Demonstration of Stream Explorer for live device monitoring – collect, filter, aggregate, pattern match, enrich and publish by Lucas Jellema

clip_image002This article describes a use case for Oracle Stream Explorer – Oracle’s business user friendly interface on top of OEP – Oracle Event Processor. We assume a large number of devices – such as printers, copiers, sensors, detectors, coffee machines – spread across the globe – and the cloud.

All devices continuously report their status, by sending a message every other second that contains their device identifier, a code that can indicate the healthy status or an error and some additional details. The sheer number of devices combined with the continuous stream of reports they sent in set the challenges perimeters within which we have to implement fast and effective monitoring. Our specific challenge is: “whenever a device reports an error code three times within 10 seconds, we consider that device broken, and action should be taken” (that also means that we do not spring into action on the first or even second fault report from a device). Additionally: we only require a single action for a broken device – once the action is initiated, we do not have to start an action again for that same device – unless of course it is broken again at a much later point in time.

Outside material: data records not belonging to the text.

-- ==== Sys2Proof/Machine/Sync.lean ====
section
/-! DEFINITION. The SY slot (R111): NOP, FMT, WAIT, YIELD (R369 to R374), barriers (R375 to R379), fences (R361), and
handlers started by arriving data (R388 to R392). -/

namespace Sys2Proof.Machine

/-! ### NOP, FMT, WAIT, YIELD -/

/-- NOP (R104, R111). -/
def execNop (_k : BitVec 2) (s : State) : Host.Outcome State Fault Refusal := .next s

/-- FMT: the half h of fmt is written at t+4 (R111, R217). -/
def execFmt (_k : BitVec 2) (h : Bool) (v : BitVec 16) (s : State) : Host.Outcome State Fault Refusal :=
  .next (s.result .sy 4 (.fmtHalf h) (v.zeroExtend 2048))

/-- An exposed result in flight writes a flag (R370): results, landings that carry a flag, transform operations. -/
def Ctx.flagComing (c : Ctx) (f : BitVec 4) : Bool :=
  c.sched.pend.any (fun p => decide (p.dest = .f f)) ||
  c.sched.latches.any (fun l => match l.flag with | some (g, _) => g == f | none => decide (l.dest = .f f)) ||
  c.sched.xforms.any (fun x => x.live && x.x.fl == f && (decide (c.sched.time < x.idle) || x.fin.isSome))

/-- The fault that a WAIT on flag `f` raises: of a stopped command (R344), or of a failed fitting operation (R315):
its cause, taddr and the command. -/
def Ctx.waitFault (c : Ctx) (f : BitVec 4) : Option (FaultRec × Option Nat) :=
  if f = 0 then none
  else
    match c.mem.cmds.find? (fun m => decide (m.stat = .stopped) && m.hdr.fl == f) with
    | some m => some ({ cause := m.trap, taddr := m.taddr }, some m.id)
    | none =>
      match c.fit.ops.findSome? (fun o => if o.fl = f then o.err else none) with
      | some e => some (e, none)
      | none => none

/-- A FUTEMPTY with no enabled handler acts as the yield choice (R395). -/
def Ctx.noFutureHandler (c : Ctx) : Bool := !bit c.sys.futWord.toNat 63

/-- What a presented WAIT does (R344, R369, R370, R371). -/
def State.waitVerdict (s : State) (f : BitVec 4) (pol y : Bool) : Verdict :=
  let c := s.me
  match c.waitFault f with
  | some (e, cmd) =>
    if e.cause = cFUTEMPTY ∧ c.noFutureHandler then .decline (.tile e.taddr)
    else .trap { TrapInfo.issue .sy e.cause e.taddr with efl := f.toNat, cmd := cmd }
  | none =>
    if c.flag f != pol then .issue
    else if c.flagComing f then .hold
    else if y then .decline (.flag f pol)
    else .freeze .sync

/-- WAIT (R369, R370). -/
def execWait (_k : BitVec 2) (f : BitVec 4) (pol y : Bool) (s : State) : Host.Outcome State Fault Refusal :=
  .next (s.onVerdict (s.waitVerdict f pol y) id)

/-- YIELD: the bundle issues in full, then the width is given up; in a future-empty handler the context waits for the
version (R374, R394). -/
def execYield (_k : BitVec 2) (s : State) : Host.Outcome State Fault Refusal :=
  .next (s.updMe (fun c => { c with sync := { c.sync with
    yielded := true, await := (c.shadow.bind Shadow.ref).map Await.tile } }))

/-! ### Fences -/

/-- A fence releases: accesses issued from now on follow the own-scratchpad stores issued before (R361). -/
def State.fenced (s : State) : State := s.updMe (fun c => { c with sched := { c.sched with fence := c.sched.ord } })

/-- FENCE.ACQ (R361). -/
def execFenceAcq (_k : BitVec 2) (sc : Scope) (s : State) : Host.Outcome State Fault Refusal :=
  .next (s.onVerdict (s.fenceWait .acq sc) State.fenced)

/-- Verdict of FENCE.REL: its wait, then the earliest store-type fault (R361, R368). -/
def State.relVerdict (s : State) (sc : Scope) : Verdict := (s.fenceWait .rel sc).andThen (s.report .sy)

/-- FENCE.REL (R361). -/
def execFenceRel (_k : BitVec 2) (sc : Scope) (s : State) : Host.Outcome State Fault Refusal :=
  .next (s.onVerdict (s.relVerdict sc) State.fenced)

/-- Verdict of FENCE.ALL (R361, R368). -/
def State.allVerdict (s : State) (sc : Scope) : Verdict := (s.fenceWait .all sc).andThen (s.report .sy)

/-- FENCE.ALL (R361). -/
def execFenceAll (_k : BitVec 2) (sc : Scope) (s : State) : Host.Outcome State Fault Refusal :=
  .next (s.onVerdict (s.allVerdict sc) State.fenced)

/-! ### Barriers -/

/-- Key of a task's bindings: its team, or a key of its own (R375); rebuilt instances are apart from first runs (R519). -/
def Task.key (t : Task) : Nat :=
  if t.rebuilt then 2 ^ 50 + t.tid else if t.desc.team = 0 then 2 ^ 49 + t.tid else t.desc.team

/-- A rebuilt member of a team runs alone (R516, R519). -/
def Task.solo (t : Task) : Bool := t.rebuilt

/-- The team of a key. -/
def State.team? (s : State) (key : Nat) : Option Team := s.teams.find? (fun t => t.key == key)

/-- Change the team of a key. -/
def State.updTeam (s : State) (key : Nat) (f : Team → Team) : State :=
  { s with teams := s.teams.map (fun t => if t.key = key then f t else t) }

/-- The table entry of a team's name on die `d`, with its index (R376). -/
def Die.bar? (x : Die) (key name : Nat) : Option (Nat × BarEntry) :=
  x.bars.find? (fun p => p.2.team == key && p.2.name == name)

/-- The die whose table holds a team's bindings (R376). -/
def State.barDie (s : State) (key : Nat) : Nat := match s.team? key with | some t => t.bindDie | none => s.myDie

/-- The lowest free index of a barrier table, below 4,096. -/
def Die.barFree (x : Die) : Option Nat :=
  least? ((0 :: x.bars.map (fun p => p.1 + 1)).filter (fun i => decide (i < 4096) && (Sparse.find? x.bars i).isNone))

/-- Bind a name of a team, when it is not bound (R376). -/
def State.bindName (s : State) (key name : Nat) (members : List Nat) : State :=
  let d := s.barDie key
  match (s.die d).bar? key name, (s.die d).barFree with
  | none, some i =>
    let e : BarEntry := { team := key, name := name, phase := 0, e := members.length, a := 0,
                          members := members.map (fun r => (r, false, false)), notify := [] }
    s.updDie d (fun x => { x with bars := Sparse.set x.bars i e })
  | _, _ => s

/-- A name needs a binding and the die has no free entry (R376). -/
def State.noBarSpace (s : State) (key name : Nat) : Bool :=
  let x := s.die (s.barDie key)
  (x.bar? key name).isNone && x.barFree.isNone

/-- Complete the phase when every expected member has arrived (R377). -/
def BarEntry.complete (b : BarEntry) : BarEntry :=
  if 0 < b.e ∧ b.a = b.e then
    let left := (b.members.filter (fun m => m.2.1 && m.2.2)).length
    { b with
      phase := b.phase + 1, a := 0, e := b.e - left
      notify := b.notify ++ (b.members.filter (fun m => m.2.1)).map Prod.fst
      members := (b.members.filter (fun m => !(m.2.1 && m.2.2))).map (fun m => (m.1, false, false)) }
  else b

/-- Apply an operation of rank `r` at an entry (R377). -/
def BarEntry.apply (b : BarEntry) (op : BarOp) (r : Nat) : BarEntry :=
  let m := b.members.find? (fun m => m.1 == r)
  let b' : BarEntry :=
    match op, m with
    | .join, none => { b with e := b.e + 1, members := b.members ++ [(r, false, false)] }
    | .join, some _ => b
    | .arrive, some (_, false, _) =>
      { b with a := b.a + 1, members := b.members.map (fun x => if x.1 = r then (r, true, x.2.2) else x) }
    | .arrive, _ => b
    | .leave, some (_, false, _) => { b with e := b.e - 1, members := b.members.filter (fun x => x.1 != r) }
    | .leave, some (_, true, _) => { b with members := b.members.map (fun x => if x.1 = r then (r, true, true) else x) }
    | .leave, none => b
  b'.complete

/-- Apply an operation at a team's name. -/
def State.barApply (s : State) (key name : Nat) (op : BarOp) (rank : Nat) : State :=
  let d := s.barDie key
  match (s.die d).bar? key name with
  | some (i, b) => s.updDie d (fun x => { x with bars := Sparse.set x.bars i (b.apply op rank) })
  | none => s

/-- A context's view of a barrier name (R378). -/
def Ctx.bar (c : Ctx) (name : Nat) : BarView := Sparse.get BarView.reset c.sync.bars name

/-- Change the view of a name. -/
def Ctx.setBar (c : Ctx) (name : Nat) (v : BarView) : Ctx :=
  { c with sync := { c.sync with bars := Sparse.set c.sync.bars name v } }

/-- Key, rank and solo mark of the running task. -/
def Ctx.ident (c : Ctx) : Nat × Nat × Bool :=
  match c.task with | some t => (t.key, t.desc.rank, t.solo) | none => (0, 0, false)

/-- Send a barrier operation on its way (R377); a releasing arrival follows the accesses to the own scratchpad issued below `ord`
(R363). -/
def State.barSend (s : State) (op : BarOp) (name ord : Nat) : State :=
  let (key, _, solo) := s.me.ident
  if solo then s
  else
    let s := match op with | .leave => s | _ => s.bindName key name []
    s.updMe (fun c => { c with sync := { c.sync with out := c.sync.out ++ [(op, name, ord)] } })

/-- Verdict of ARV (R378, R376, R379). -/
def State.arvVerdict (s : State) (name : Nat) (rel : Bool) : Verdict :=
  let v := s.me.bar name
  let (key, _, solo) := s.me.ident
  let t (c : Nat) : TrapInfo := .issue .sy c (BitVec.ofNat 64 name)
  (s.needTask .sy).andThen
    ((trapIf (!solo && (!v.member || v.arrived)) (t cBARSTATE)).andThen
      ((trapIf (!solo && s.noBarSpace key name) (t cBARSPACE)).andThen
        (if rel then (freezeIf (!s.me.writesAcked s.me.sched.ord) .late).andThen (s.relVerdict .dom) else .issue)))

/-- ARV: the arrival is sent at issue, after a release when `rel` (R379). -/
def execArv (_k : BitVec 2) (n : BitVec 12) (rel : Bool) (s : State) : Host.Outcome State Fault Refusal :=
  .next (s.onVerdict (s.arvVerdict n.toNat rel) (fun s =>
    let s := if rel then s.fenced else s
    let s := s.barSend .arrive n.toNat (if rel then s.me.sched.ord else 0)
    s.updMe (fun c => c.setBar n.toNat { c.bar n.toNat with arrived := !c.ident.2.2, made := true })))

/-- Verdict of BWT (R378, R379). -/
def State.bwtVerdict (s : State) (name : Nat) (y : Bool) : Verdict :=
  let v := s.me.bar name
  let solo := s.me.ident.2.2
  (s.needTask .sy).andThen
    ((trapIf (!solo && !v.made) (.issue .sy cBARSTATE (BitVec.ofNat 64 name))).andThen
      (if v.arrived then (if y then .decline (.phase name) else .freeze .sync) else .issue))

/-- BWT (R379). -/
def execBwt (_k : BitVec 2) (n : BitVec 12) (y : Bool) (s : State) : Host.Outcome State Fault Refusal :=
  .next (s.onVerdict (s.bwtVerdict n.toNat y) State.fenced)

/-- Verdict of JOIN (R376, R378). -/
def State.joinVerdict (s : State) (name : Nat) : Verdict :=
  let (key, _, solo) := s.me.ident
  (s.needTask .sy).andThen
    (trapIf (!solo && s.noBarSpace key name) (.issue .sy cBARSPACE (BitVec.ofNat 64 name)))

/-- JOIN (R379). -/
def execJoin (_k : BitVec 2) (n : BitVec 12) (s : State) : Host.Outcome State Fault Refusal :=
  .next (s.onVerdict (s.joinVerdict n.toNat) (fun s =>
    (s.barSend .join n.toNat 0).updMe (fun c => c.setBar n.toNat { c.bar n.toNat with member := true })))

/-- LEAVE (R379). -/
def execLeave (_k : BitVec 2) (n : BitVec 12) (s : State) : Host.Outcome State Fault Refusal :=
  .next (s.onVerdict (s.needTask .sy) (fun s =>
    (s.barSend .leave n.toNat 0).updMe (fun c => c.setBar n.toNat { c.bar n.toNat with member := false })))

/-- The entry of a team's name, as a point that operations of one cycle reach in ascending rank (R377). -/
def State.barSpot (s : State) (key name : Nat) : Spot :=
  .barrier (s.barDie key) ((((s.die (s.barDie key)).bar? key name).map Prod.fst).getD 4096)

/-- BARRIER_ENTRY_OPERATION: the oldest operation of context `evt.n` reaches its entry; those of one cycle do so in ascending rank
(R377). A releasing arrival does so after the accesses that it releases (R363). -/
def execBarrierEntryOperation (s : State) : Host.Outcome State Fault Refusal :=
  let n := s.evt.n
  let c := s.ctx n
  match c.sync.out, c.task with
  | (op, name, ord) :: rest, some t =>
    let p := s.barSpot t.key name
    if !c.ownDone s.pkg (coreOf n) ord || !s.mayCome p t.desc.rank then .refused .notEnabled
    else
      let s := (s.come p t.desc.rank).updCtx n (fun c => { c with sync := { c.sync with out := rest } })
      .next (s.barApply t.key name op t.desc.rank)
  | _, _ => .refused .notEnabled

/-- BARRIER_NOTIFICATION: the completion of a phase of name `evt.m` reaches context `evt.n` (R378). -/
def execBarrierNotification (s : State) : Host.Outcome State Fault Refusal :=
  let n := s.evt.n
  let name := s.evt.m
  match (s.ctx n).task with
  | none => .refused .notEnabled
  | some t =>
    let d := s.barDie t.key
    match (s.die d).bar? t.key name with
    | some (i, b) =>
      if b.notify.contains t.desc.rank then
        let s := s.updDie d (fun x => { x with bars := Sparse.set x.bars i { b with notify := b.notify.erase t.desc.rank } })
        .next (s.updCtx n (fun c => c.setBar name { c.bar name with arrived := false }))
      else .refused .notEnabled
    | none => .refused .notEnabled

/-! ### Handlers started by arriving data -/

/-- An armed context without a task or a handler (R389). -/
def Ctx.dormant (c : Ctx) : Bool := decide (c.mode = .free) && c.sys.armed

/-- Launch state of a context that runs a task or a handler from bundle `pc` (R147, R215, R235, R262, R301). -/
def Ctx.fresh (c : Ctx) (m : Mode) (t : Option Task) (pc : Nat) (args : List W64) : Ctx :=
  { Ctx.reset with
    mode := m, task := t
    regs := { Regs.reset with g := number 0 args }
    sys := { SysRegs.reset with himg := c.sys.himg, hctl := c.sys.hctl, armed := c.sys.armed }
    sched := { Sched.reset with pc := pc }
    sync := { SyncSide.reset with wakes := c.sync.wakes } }

/-- Start the handler of context `n` on its first queued wake (R391). -/
def State.startHandler (s : State) (n : Nat) : State :=
  let c := s.ctx n
  match c.sync.wakes with
  | [] => s
  | (va, place) :: _ => s.setCtx n (c.fresh .wake none (c.sys.hctl.toNat % 2 ^ 24) [va, place])

/-- HANDLER_START: dormant context `evt.n` with a queued wake (R391). -/
def execHandlerStart (s : State) : Host.Outcome State Fault Refusal :=
  let c := s.ctx s.evt.n
  if c.dormant && !c.sync.wakes.isEmpty then .next (s.startHandler s.evt.n) else .refused .notEnabled

/-- Verdict of HNDL: a task traps, a handler waits as FENCE.REL.dom does (R392). -/
def State.hndlVerdict (s : State) : Verdict :=
  (trapIf s.me.task.isSome (.issue .sy cHNDLCTX 0)).andThen (s.relVerdict .dom)

/-- The own-scratchpad stores that a context still has to perform are performed, in their order: its task or handler ends (R168, R319,
R392). -/
def State.ownFlush (s : State) (n : Nat) : State :=
  (sortBy OwnStore.rank (s.ctx n).sched.stores).foldl (fun s o => s.ownStore n o)
    (s.updCtx n (fun c => { c with sched := { c.sched with stores := [] } }))

/-- HNDL: the handler ends, its wake entry is removed, and the next queued wake starts or the context is dormant
(R392). -/
def execHndl (_k : BitVec 2) (s : State) : Host.Outcome State Fault Refusal :=
  .next (s.onVerdict s.hndlVerdict (fun s =>
    let n := s.cur
    let s := s.ownFlush n
    let c := s.me
    let s := s.setMe { c.freed with sync := { c.freed.sync with wakes := c.sync.wakes.drop 1 } }
    let s := s.dropWakes n
    let s := if s.me.dormant then s.startHandler n else s
    s.updMe (fun c => { c with sched := { c.sched with ended := true } })))

end Sys2Proof.Machine
end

The concrete implementation described in this article looks as follows:

For the sake of a simple demonstration, we read device message reports from a csv file, instead of a live stream such as a JMS destination or an HTTP channel. Note that the Stream Explorer implementation would be exactly the same for these other stream types. Stream Explorer processes the device signals. For signals that satisfy the requirements of a broken device, the information is enriched from a database with device details – such as the physical location of the device – and finally an EDN event is composed and published. This event is consumed by a SOA Composite application in the SOA Suite 12c environment. This composite can virtually do anything, including assigning a task, starting a BPM process or sending an email.

The implementation described in this article is also demonstrated in a video on YouTube: Read the complete article here.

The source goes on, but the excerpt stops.